Go through the data and copy every line in which "execChunkSlip" appears.

Collected data entries:
::::::
theorem State.takeCounts_keeps (s : State) (n : CollNode) (f : CollFeed) (p : Packet) : Keeps 0x4000d720000000000000000000000000000000000000000000000000000000000000c1000000880000 s (State.takeCounts s n f p) := by
  unfold State.takeCounts
  repeat' first
    | with_reducible exact .refl _
    | with_reducible assumption
    | (extract_lets +onlyGivenNames y_; refine Keeps.cut (y := y_) ?_ ?_; rotate_left; clear_value y_; intro _; rotate_left; dsimp -iota only [y_]; clear y_)
    | exact rfl
    | with_reducible intro _
    | with_reducible refine .ite ?_ ?_
    | with_reducible refine (State.toGeneration_keeps _ _).trans ?_ ?_
    | with_reducible refine (State.chunkUpd_keeps _ _ _ _ _).trans ?_ ?_
    | with_reducible refine (State.modNode_keeps _ _ _).trans ?_ ?_
    | with_reducible refine (State.bump_keeps _ _ _ _ ?_).trans (sub_self _) ?_
    | split
    | dsimp -iota only

theorem execCollUpReceive_keeps (unit : Fin 256) (p : Packet) (tags : List (Nat × Nat)) (s : State) {z_ : State} (h_ : execCollUpReceive unit p tags s = .next z_) : Keeps 0x4000d720000000000000000000000000000000000000000000000000000000000000db400000880000 s z_ := by
  unfold execCollUpReceive at h_
  refine act_keeps h_ ?_
  repeat' first
    | with_reducible exact .refl _
    | with_reducible assumption
    | (extract_lets +onlyGivenNames y_; refine Keeps.cut (y := y_) ?_ ?_; rotate_left; clear_value y_; intro _; rotate_left; dsimp -iota only [y_]; clear y_)
    | exact rfl
    | with_reducible intro _
    | with_reducible refine .ite ?_ ?_
    | with_reducible refine (State.takeCounts_keeps _ _ _ _).trans ?_ ?_
    | with_reducible refine (State.takeData_keeps _ _ _ _ _ _).trans ?_ ?_
    | with_reducible refine (State.takeCodes_keeps _ _ _ _).trans ?_ ?_
    | with_reducible refine (State.bump_keeps _ _ _ _ ?_).trans (sub_self _) ?_
    | split
    | dsimp -iota only

theorem execChunkReduceComplete_keeps (node : NodeId) (chunk : BitVec 32) (check : ReduceCheck) (s : State) {z_ : State} (h_ : execChunkReduceComplete node chunk check s = .next z_) : Keeps 0x4000d32000000000000000000000000000000000000000000000000000000000000002000000880000 s z_ := by
  unfold execChunkReduceComplete at h_
  refine act_keeps h_ ?_
  repeat' first
    | with_reducible exact .refl _
    | with_reducible assumption
    | (extract_lets +onlyGivenNames y_; refine Keeps.cut (y := y_) ?_ ?_; rotate_left; clear_value y_; intro _; rotate_left; dsimp -iota only [y_]; clear y_)
    | exact rfl
    | with_reducible intro _
    | with_reducible refine .ite ?_ ?_
    | with_reducible refine (State.sendPartial_keeps _ _ _).trans ?_ ?_
    | with_reducible refine (State.serveTree_keeps _ _ _).trans ?_ ?_
    | with_reducible refine (State.endAtChunk_keeps _ _ _ _ _).trans ?_ ?_
    | with_reducible refine (State.chunkUpd_keeps _ _ _ _ _).trans ?_ ?_
    | with_reducible refine (State.bump_keeps _ _ _ _ ?_).trans (sub_self _) ?_
    | with_reducible refine .foldl _ ?_ ?_
    | split
    | dsimp -iota only
    | with_reducible apply Keeps.upd rfl
    | exact Or.inl rfl
    | exact Or.inr rfl

theorem State.sinkResult_keeps (s : State) (wing : Nat) (p : Packet) : Keeps 0x4000c52000000000000000000000000000000000000000000000000000000000480000000001880000 s (State.sinkResult s wing p) := by
  unfold State.sinkResult
  refine .ite (fun _ => .refl s) fun _ => ?_
  generalize arrivalOf (s.receivedOf (receivedKey (0x89 + wing) p)) p.seq = ar
  generalize List.mapM (m := Option) (fun o => s.resolve p true o) (pageStarts (addrOffset p.arg.toNat) p.payload.length) = pm
  match ar with
  | .duplicate => exact (State.bump_keeps _ _ _ _ rfl).trans (sub_self _) ((State.setReceived_keeps _ _).trans rfl (.refl s))
  | .beyond => exact State.bump_keeps _ _ _ _ rfl
  | .fresh =>
    match pm with
    | none => exact (State.refuseWrite_keeps _ _ _ _).trans rfl (.refl s)
    | some _ =>
      dsimp -iota only
      generalize s.firstFault _ = ff
      match ff with
      | some x => exact (State.refuseWrite_keeps _ _ _ _).trans rfl ((State.countFaults_keeps _ _).trans rfl (.refl s))
      | none =>
        refine (State.received_keeps _ _ _).trans rfl ?_
        apply Keeps.upd rfl (Keeps.foldl _ (.refl s) fun t q => (State.writeMem_keeps _ _ _).trans rfl (.refl t)) <;>
          first | exact rfl | exact .inl rfl | exact .inr rfl

theorem execCollDownReceive_keeps (unit : Fin 256) (p : Packet) (s : State) {z_ : State} (h_ : execCollDownReceive unit p s = .next z_) : Keeps 0x4000d72000000000000000000000000000000000000000000000000000000000480000000001880000 s z_ := by
  unfold execCollDownReceive at h_
  refine act_keeps h_ ?_
  repeat' first
    | with_reducible exact .refl _
    | with_reducible assumption
    | (extract_lets +onlyGivenNames y_; refine Keeps.cut (y := y_) ?_ ?_; rotate_left; clear_value y_; intro _; rotate_left; dsimp -iota only [y_]; clear y_)
    | exact rfl
    | with_reducible intro _
    | with_reducible refine .ite ?_ ?_
    | with_reducible refine (State.sinkResult_keeps _ _ _).trans ?_ ?_
    | with_reducible refine (State.abortDown_keeps _ _ _ _).trans ?_ ?_
    | with_reducible refine (State.serveTree_keeps _ _ _).trans ?_ ?_
    | with_reducible refine (State.sendDown_keeps _ _ _ _ _ _ _ _ _ _).trans ?_ ?_
    | with_reducible refine (State.chunkUpd_keeps _ _ _ _ _).trans ?_ ?_
    | with_reducible refine .foldl _ ?_ ?_
    | split
    | dsimp -iota only

theorem execNodeSlotsObtained_keeps (node : NodeId) (s : State) {z_ : State} (h_ : execNodeSlotsObtained node s = .next z_) : Keeps 0x120000000000000000000000000000000000000000000000000000000000000001800000000000 s z_ := by
  unfold execNodeSlotsObtained at h_
  refine act_keeps h_ ?_
  repeat' first
    | with_reducible exact .refl _
    | with_reducible assumption
    | (extract_lets +onlyGivenNames y_; refine Keeps.cut (y := y_) ?_ ?_; rotate_left; clear_value y_; intro _; rotate_left; dsimp -iota only [y_]; clear y_)
    | exact rfl
    | with_reducible intro _
    | with_reducible refine .ite ?_ ?_
    | with_reducible refine (State.sweepNodes_keeps _).trans ?_ ?_
    | with_reducible refine (State.takeSpill_keeps _ _).trans ?_ ?_
    | with_reducible refine (State.takeSlots_keeps _ _).trans ?_ ?_
    | split
    | dsimp -iota only

theorem execSpill_keeps (node : NodeId) (s : State) {z_ : State} (h_ : execSpill node s = .next z_) : Keeps 0x120000000000000000000000000000000000000000000000000000000000000001800000000000 s z_ := by
  unfold execSpill at h_
  refine act_keeps h_ ?_
  repeat' first
    | with_reducible exact .refl _
    | with_reducible assumption
    | (extract_lets +onlyGivenNames y_; refine Keeps.cut (y := y_) ?_ ?_; rotate_left; clear_value y_; intro _; rotate_left; dsimp -iota only [y_]; clear y_)
    | exact rfl
    | with_reducible intro _
    | with_reducible refine .ite ?_ ?_
    | with_reducible refine (State.sweepNodes_keeps _).trans ?_ ?_
    | with_reducible refine (State.takeSpill_keeps _ _).trans ?_ ?_
    | with_reducible refine (State.takeSlots_keeps _ _).trans ?_ ?_
    | with_reducible refine (State.modNode_keeps _ _ _).trans ?_ ?_
    | split
    | dsimp -iota only

theorem execSpillGiveUp_keeps (node : NodeId) (s : State) {z_ : State} (h_ : execSpillGiveUp node s = .next z_) : Keeps 0x4000532000000000000000000000000000000000000000000000000000000000000000800000880000 s z_ := by
  unfold execSpillGiveUp at h_
  refine act_keeps h_ ?_
  repeat' first
    | with_reducible exact .refl _
    | with_reducible assumption
    | exact rfl
    | with_reducible intro _
    | with_reducible refine .ite ?_ ?_
    | with_reducible refine (State.giveUp_keeps _ _).trans ?_ ?_
    | split

theorem execChunkSlip_keeps (node : NodeId) (dst : Rank) (chunk : BitVec 32) (s : State) {z_ : State} (h_ : execChunkSlip node dst chunk s = .next z_) : Keeps 0x120000000000000000000000000000000000000000000000000000000000000001000000000000 s z_ := by
  unfold execChunkSlip at h_
  refine act_keeps h_ ?_
  repeat' first
    | with_reducible exact .refl _
    | with_reducible assumption
    | (extract_lets +onlyGivenNames y_; refine Keeps.cut (y := y_) ?_ ?_; rotate_left; clear_value y_; intro _; rotate_left; dsimp -iota only [y_]; clear y_)
    | exact rfl
    | with_reducible intro _
    | with_reducible refine .ite ?_ ?_
    | with_reducible refine (State.skpSlip_keeps _ _ _ _).trans ?_ ?_
    | with_reducible refine (State.chunkUpd_keeps _ _ _ _ _).trans ?_ ?_
    | with_reducible refine (State.modRun_keeps _ _ _ _).trans ?_ ?_
    | with_reducible refine (State.bump_keeps _ _ _ _ ?_).trans (sub_self _) ?_
    | with_reducible refine .foldl _ ?_ ?_
    | split
    | dsimp -iota only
::::::
RESPONSE:
theorem execChunkSlip_keeps (node : NodeId) (dst : Rank) (chunk : BitVec 32) (s : State) {z_ : State} (h_ : execChunkSlip node dst chunk s = .next z_) : Keeps 0x120000000000000000000000000000000000000000000000000000000000000001000000000000 s z_ := by
  unfold execChunkSlip at h_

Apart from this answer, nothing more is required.